Morocco is beautiful as well, stunningly so, but the balance is broken; the scales are tipped. It manifests in my psyche as a vague tiredness, a heaviness. I still find joy in my day-to-day life here, I still love my friends and host family, but when five months is up, I will be ready to go. For now, it’s time to enjoy my last Atlas winter, so I turn my thoughts to something else. I think back on the past hour spent with Moha in his house.

Turns out that my friend is one of the only people here in the valley that has internet and I desperately needed to check my email; I had some important stuff coming in. It took awhile as I had to learn to navigate the French keyboard and menus, and the welcome interruption of Moha’s large, exuberant mother (my host-auntie) who came in to fuss over me and ply me with tea and food.

Our teeth were chattering by the time we got to my street, and Moha bade me goodnight before for going off to a café. I continued the additional hundred feet to my front door, numb from head to toe, and could barely turn the key in the lock. I tromped coldly up the stairs, trying not to trip over my frozen feet, and made my way into the study. The woodstove I had made for me last year sat sadly in the corner, grey with dust and rust-spotted from a leak near the pipe. That sight was normal to me, but next to it… was wood.

Wood is rather difficult to acquire in the Eastern High Atlas, an area that has been deforested for close to three hundred years. It is trucked in from afar, or poached from the National Park; I try not to ask which at this point.
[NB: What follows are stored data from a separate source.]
-- ==== Sys2Proof/Machine/Ops.lean ====
section
/-! DEFINITION. The named operations over memory and registers, the stack, and taking and leaving an interrupt: the
machine's one kind of exception (60_exceptions.md rules R300-R312). -/

namespace Sys2Proof.Machine

/-! Memory (20_memory.md) -/

/-- `RAM_MASK` (R6): bit 7 of the RAM address is not decoded on TMP4720P. -/
def ramMask (part : Part) : RamAddr :=
  match part with
  | .tmp4740p => 0xFF#8
  | .tmp4720p => 0x7F#8

/-- `ROM_MASK` (R6): bit 11 of the ROM address is not decoded on TMP4720P. -/
def romMask (part : Part) : RomAddr :=
  match part with
  | .tmp4740p => 0xFFF#12
  | .tmp4720p => 0x7FF#12

/-- The physical RAM word that answers to address `a` (R76). -/
def ramIndex (s : State) (a : RamAddr) : Nat := (a &&& ramMask s.part).toNat

/-- The physical ROM byte that answers to address `a` (R72). -/
def romIndex (s : State) (a : RomAddr) : Nat := (a &&& romMask s.part).toNat

/-- `MemRead(a)` (R76). -/
def memRead (s : State) (a : RamAddr) : Nibble := s.ram.read (ramIndex s a)

/-- `MemWrite(a, v)` (R77). -/
def memWrite (s : State) (a : RamAddr) (v : Nibble) : State := s.setRam (s.ram.write (ramIndex s a) v)

/-- `RomRead(a)` (R72). -/
def romRead (s : State) (a : RomAddr) : Byte := s.rom.read (romIndex s a)

/-- The 12-bit quantity in three RAM words, least significant nibble at the lowest address (R88 (f), log 13, 14). -/
def readTriple (s : State) (base : RamAddr) : RomAddr :=
  memRead s (base + 2#8) ++ memRead s (base + 1#8) ++ memRead s base

/-- Writes a 12-bit quantity to three RAM words in that order (R88 (f)). -/
def writeTriple (s : State) (base : RamAddr) (v : RomAddr) : State :=
  memWrite
    (memWrite (memWrite s base (v.extractLsb' 0 4)) (base + 1#8) (v.extractLsb' 4 4))
    (base + 2#8) (v.extractLsb' 8 4)

/-- The address of SPW (R36). -/
def spwAddr : RamAddr := 0xFF#8

/-- The lowest word of DC (R40, log 14). -/
def dcAddr : RamAddr := 0xFC#8

/-- The stack pointer word (R36). -/
def spw (s : State) : Nibble := memRead s spwAddr

/-- The data counter (R40). -/
def dataCounter (s : State) : RomAddr := readTriple s dcAddr

/-! Registers -/

/-- `PC <- PCn`, the address after an instruction of `len` bytes; the counter wraps (R23, R24, log 23). -/
def advance (len : RomAddr) (s : State) : State := s.setPc (s.pc + len)

/-- The next free value, and the state in which it has been used (log 9). -/
def takeFree (s : State) : Nibble × State :=
  (Config.freeNibble s.freeCount, s.setFreeCount (s.freeCount + 1))

/-! The stack (46_branch_other.md rule R294) -/

/-- `SP(n) = C0 + 4 n`, the bit pattern `1 1 n3 n2 n1 n0 0 0` (R37, log 13). -/
def stackAddr (level : Nibble) : RamAddr := 0b11#2 ++ level ++ 0b00#2

/-- The level that overlays DC and SPW and may not be used (R39, log 21). -/
def forbiddenLevel : Nibble := 0xF#4

/-- `StackSave` at an allowed level: PC in words 0-2, `w3` in word 3, then SPW <- SPW - 1 (R294, R38, log 13). -/
def stackSave (pc12 : RomAddr) (w3 : Nibble) (s : State) : State :=
  let level := spw s
  memWrite (memWrite (writeTriple s (stackAddr level) pc12) (stackAddr level + 3#8) w3) spwAddr (level - 1#4)

/-- The level `StackRestore` reads: SPW incremented first (R294). -/
def restoreLevel (s : State) : Nibble := spw s + 1#4

/-- The state `StackRestore` leaves: SPW <- SPW + 1 (R294). -/
def stackRestore (s : State) : State := memWrite s spwAddr (restoreLevel s)

/-- The return address `StackRestore` yields, read after SPW was written (R294). -/
def restoredPc (s : State) : RomAddr := readTriple (stackRestore s) (stackAddr (restoreLevel s))

/-- The fourth word `StackRestore` yields (R294). -/
def restoredWord (s : State) : Nibble := memRead (stackRestore s) (stackAddr (restoreLevel s) + 3#8)

/-! Interrupts (60_exceptions.md) -/

/-- The six interrupt factors, in order of priority (R301). -/
inductive Factor where
  | int1
  | isio
  | iovf1
  | iovf2
  | itmr
  | int2
  deriving DecidableEq, Repr

/-- The index j of the factor's latch INTLj (R45, R301). -/
def factorLatch (f : Factor) : Nat :=
  match f with
  | .int1 => 5
  | .isio => 4
  | .iovf1 => 3
  | .iovf2 => 2
  | .itmr => 1
  | .int2 => 0

/-- The factor's vector address (R301, R311). -/
def factorVector (f : Factor) : RomAddr :=
  match f with
  | .int1 => 0x002#12
  | .isio => 0x004#12
  | .iovf1 => 0x006#12
  | .iovf2 => 0x008#12
  | .itmr => 0x00A#12
  | .int2 => 0x00C#12

/-- The factor's enable condition (R303). -/
def factorEnabled (s : State) (f : Factor) : Bool :=
  match f with
  | .int1 => s.eif
  | .isio => s.eif && s.eir.getLsbD 3
  | .iovf1 => s.eif && s.eir.getLsbD 2
  | .iovf2 => s.eif && s.eir.getLsbD 1
  | .itmr => s.eif && s.eir.getLsbD 1
  | .int2 => s.eif && s.eir.getLsbD 0

/-- The six factors, highest priority first (R302). -/
def factorsByPriority : List Factor := [.int1, .isio, .iovf1, .iovf2, .itmr, .int2]

/-- The factor a decision point accepts: the latched and enabled one of highest priority (R302, R309). -/
def pendingFactor (s : State) : Option Factor :=
  factorsByPriority.find? (fun f => s.intl.getLsbD (factorLatch f) && factorEnabled s f)

/-- An interrupt event sets the factor's latch; a latch already set stays set (R304). -/
def setLatch (f : Factor) (s : State) : State := s.setIntl (s.intl ||| (1#6 <<< factorLatch f))

/-- Clears the factor's latch (R305, R310 step 5). -/
def clearLatch (f : Factor) (s : State) : State := s.setIntl (s.intl &&& ~~~(1#6 <<< factorLatch f))

/-- TAKING AN INTERRUPT (R310) at an allowed stack level: (1) PC and the four flags are saved, (2) PC <- the vector,
(3) SF <- 1, (4) EIF <- 0, (5) the factor's latch is cleared. -/
def acceptInterrupt (f : Factor) (s : State) : State :=
  clearLatch f ((((stackSave s.pc (flagWord s) s).setPc (factorVector f)).setSf true).setEif false)

/-- RETURNING FROM AN INTERRUPT (R292, R312): PC and the four flags from the stack, then EIF <- 1. -/
def returnFromInterrupt (s : State) : State :=
  (restoreFlags (restoredWord s) ((stackRestore s).setPc (restoredPc s))).setEif true

end Sys2Proof.Machine
end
A friend of mine in the village, “Mehdi”, had been trying to sell me firewood since the summer, and I finally acquiesced to his frequent requests last month. It had been awhile since then, and neither of us could seem to get a date nailed down to do it. As of this writing, it’s still not entirely done (we’re chainsawing the large pieces down to size tomorrow so they will actually fit up my stairs), but I do have enough wood for tonight.

I looked at the stove for a moment before gently lifting off the top panel and easing an entire ifssi (a shrub-like and extremely flammable High Atlas plant) into it. On top of that, I placed a few chunks wood and held a lighter to the bottom of the ifssi. It went up like a firework, and within five minutes I was shedding layer after layer of clothing. After an hour, the room was comfortable and all of my extremities were alive and accounted for. First fire of the year, and based on the huge amount of wood being delivered tomorrow, this will be the first of many. If this is a vision of days to come, I am ready for you winter! Let’s go one more round!